- Eigo Fukai

13th Governor of the Bank of Japan
- In office 4 June 1935 – 9 February 1937
- Prime Minister: Keisuke Okada Koki Hirota Senjuro Hayashi
- Preceded by: Hisaakira Hijikata
- Succeeded by: Shigeaki Ikeda

Personal details
- Born: December 31, 1871 Takasaki, Gunma, Japan
- Died: October 21, 1945 (aged 73)

= Eigo Fukai =

Japanese businessman

Eigo Fukai (深井 英五, Fukai Eigo) was a Japanese businessman, central banker and the 13th Governor of the Bank of Japan (BOJ).

==Early life==
Fukai was born in Gumma Prefecture.

==Career==
Fukai was the aide to Takahashi Korekiyo, who was responsible for negotiating war loans to pay for Japan's participation in the Russo-Japanese War.

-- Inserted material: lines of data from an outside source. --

theorem test_hyps_BufferHandleCommands : CanWrite bufS 1 Reg.LYR_BUF_CMD ∧
    ((getHandle bufS 0).st = .filling ∧ (getHandle bufS 0).bad = false ∧ targeted bufS 0 = false) ∧
    ((getHandle bufS 8191).st ≠ .free ∧ (getHandle bufS 8191).st ≠ .releasePending ∧ pinnedState (getHandle bufS 8191).st = true) ∧
    (defineCode (regsOn [(Reg.LYR_BUF_BASE, 128), (Reg.LYR_BUF_SIZE, 16), (Reg.LYR_BUF_PITCH, 1)] bufS) 1 = 0 ∧
      defineCode bufS 0 ≠ 0) := by decide +kernel

def sclS : State := regsOn [(Reg.LYR_SCL_CTL, 1), (Reg.PAGE_CTL 0x1E, 1)] { bufS with sclQueue := [8191] }

theorem test_hyps_ScalerWorksOffQueue :
    (sclS.sclQueue = [8191] ∧ sclS.sclCur = none ∧ fabricOn sclS = true ∧ regBit sclS Reg.LYR_SCL_CTL 0 = true ∧
      enabled sclS 0x1E = true) ∧
    (let s := after .scalerStart sclS
     s.sclCur = some 8191 ∧ fabricOn s = true ∧ (getHandle s 8191).rdesc = some ⟨0, 0, 0, 2, 2, false⟩) := by decide +kernel

/-! ### Witnesses: the host link and decompression -/

/-- The link is UP, host access is open, and M5's pools are granted. -/
def linkS : State := regsOn [(Reg.LNH_LINK_STAT, 0x1001)]
  { baseS with boot := { hostOpen := true }, link := { init := [(2, true)], credit := [(8, 64), (9, 64), (10, 64), (11, 64)] } }

def withLink (l : Link) : State := { linkS with link := l }

/-- A read of 4 bytes of register 0x01C by M5. -/
def rdReg : Req := ⟨2, 0, 7, 9, 4, 0x4A4001C000000, 0, false, []⟩

def flitIn : Vector Byte 128 := Vector.ofFn (fun i : Fin 128 =>
  (hostFlit (flitHeader 0 0 0 2 16) (reqBytes 0 rdReg)).getD i.val 0)

set_option maxRecDepth 100000 in
theorem test_hyps_FlitCarriesRequest : rdReg.vc.val < 2 ∧ rdReg.len < 2 ^ 32 ∧ rdReg.data.length ≤ 104 ∧
    joinLanes (linkLanes linkS) flitIn.toList = hostFlit (flitHeader (linkS.link.rxSeq + 1) 0 rdReg.vc.val rdReg.m.val (16 + rdReg.data.length))
      (reqBytes 0 rdReg) ∧
    unitOn linkS 0x05 = true ∧ linkUpNow linkS = true ∧ linkS.link.asm = [] ∧ 0 < hostCredit linkS rdReg.m.val rdReg.vc.val := by
  decide +kernel

def someFlit : Flit := ⟨5, 0, 2, 1, true, [1]⟩

set_option maxRecDepth 100000 in
theorem test_hyps_FlitsAreReplayed : unitOn linkS 0x05 = true ∧ linkUpNow linkS = true ∧
    (let l := joinLanes (linkLanes linkS) (Vector.replicate 128 (0 : Byte)).toList; crc32c (l.take 124) ≠ leAt l 124 4) ∧
    (∀ l ∈ hostLanes, failEvidence linkS l 1 = false ∧ failEvidence linkS l 3 = false) ∧ 4 ≤ (withLink { replays := 4 }).link.replays ∧
    (withLink { replay := [someFlit], replays := 4 }).link.replay ≠ [] ∧
    unitOn (withLink { replay := [someFlit], replays := 4 }) 0x05 = true ∧
    linkUpNow (withLink { replay := [someFlit], replays := 4 }) = true := by decide +kernel

/-- All host lanes are UP, lane 4's markers gave the number 5. -/
def deskewS : State := regsOn ((List.range 18).map (fun n => (Reg.LNH_LSTAT n, 0xFF000006))) { baseS with lanes := [(4, { logical := some 5 })] }
/-- Twelve are UP: eight lanes, two spares, two DARK. -/
def twelveS : State := regsOn ((List.range 12).map (fun n => (Reg.LNH_LSTAT n, 0xFF000006))) baseS

theorem test_hyps_LinkUpAndRetrain :
    (unitOn deskewS 0x05 = true ∧ linkUpNow deskewS = false ∧ linkWidth (healthy deskewS).length = 16 ∧
      (inOrder deskewS)[15]?.isSome = true ∧ (inOrder deskewS)[17]?.isSome = true ∧
      (getAux deskewS (.host 4)).logical = some 5 ∧ (getAux deskewS (.host 3)).logical = none) ∧
    (unitOn twelveS 0x05 = true ∧ linkUpNow twelveS = false ∧ linkWidth (healthy twelveS).length = 8 ∧
      (inOrder twelveS)[11]?.isSome = true) ∧
    (unitOn baseS 0x05 = true ∧ linkUpNow baseS = false ∧ linkWidth (healthy baseS).length = 0) ∧
    (unitOn (withLink { replay := [someFlit] }) 0x05 = true ∧ linkUpNow (withLink { replay := [someFlit] }) = true ∧
      (withLink { replay := [someFlit] }).link.replay ≠ [] ∧ laneRole deskewS (.host 17) < 3 ∧
      laneState deskewS (.host 17) ≠ lsDARK) := by decide +kernel

/-- M5 has requests received: of one VC each. -/
def rdMem : Req := ⟨2, 1, 7, 9, 8, 0x1000, 0, false, []⟩
def wrMem : Req := ⟨2, 1, 7, 0, 8, 0x1000000FFC, 0, true, [1, 2, 3, 4, 5, 6, 7, 8]⟩
def wrReg : Req := ⟨2, 0, 7, 0, 4, 28, 0, true, [0, 7, 7, 0]⟩
def rdReg0 : Req := ⟨2, 0, 7, 9, 4, 28, 0, false, []⟩
def bputR : Req := ⟨2, 1, 7, 0, 3, 0, 3071, true, [1, 2, 3]⟩
def bgetR : Req := ⟨2, 1, 7, 9, 4096, 0, 8191, false, []⟩

/-- The request has been received, and M5 has every right. -/
def reqS (typ : Nat) (r : Req) : State :=
  regsOn [(Reg.MST_PRIV, 0xFF)] { withLink { linkS.link with reqs := [⟨BitVec.ofNat 3 typ, r, 1, false⟩] } with
    handles := [(8191, { st := .ready, base := 16, size := 16, pitch := 1 }), (7, { st := .filling, base := 64, size := 16, pitch := 1 })],
    dcx := [(3071, { st := .opened, owner := 5, handle := 7 })] }

def gotReq (typ : Nat) (r : Req) : Option RxTxn := mayRun (reqS typ r) typ r

def rdMem0 : Req := ⟨2, 1, 7, 9, 8, 0x1000000FF8, 0, false, []⟩
def wrMem0 : Req := { wrMem with addr := 0x1000000FF8 }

Fukui was part of the Japanese delegation at the Versailles Peace Conference in 1919. He was a special appointee of the Foreign Office at the Washington Conference on Limitation of Armament in 1921. Fukui was also a Japanese delegate at the London Economic Conference in 1933.

Fukai was Governor of the Bank of Japan from June 4, 1935 – February 9, 1937. His promotion came after seven years as Deputy Governor.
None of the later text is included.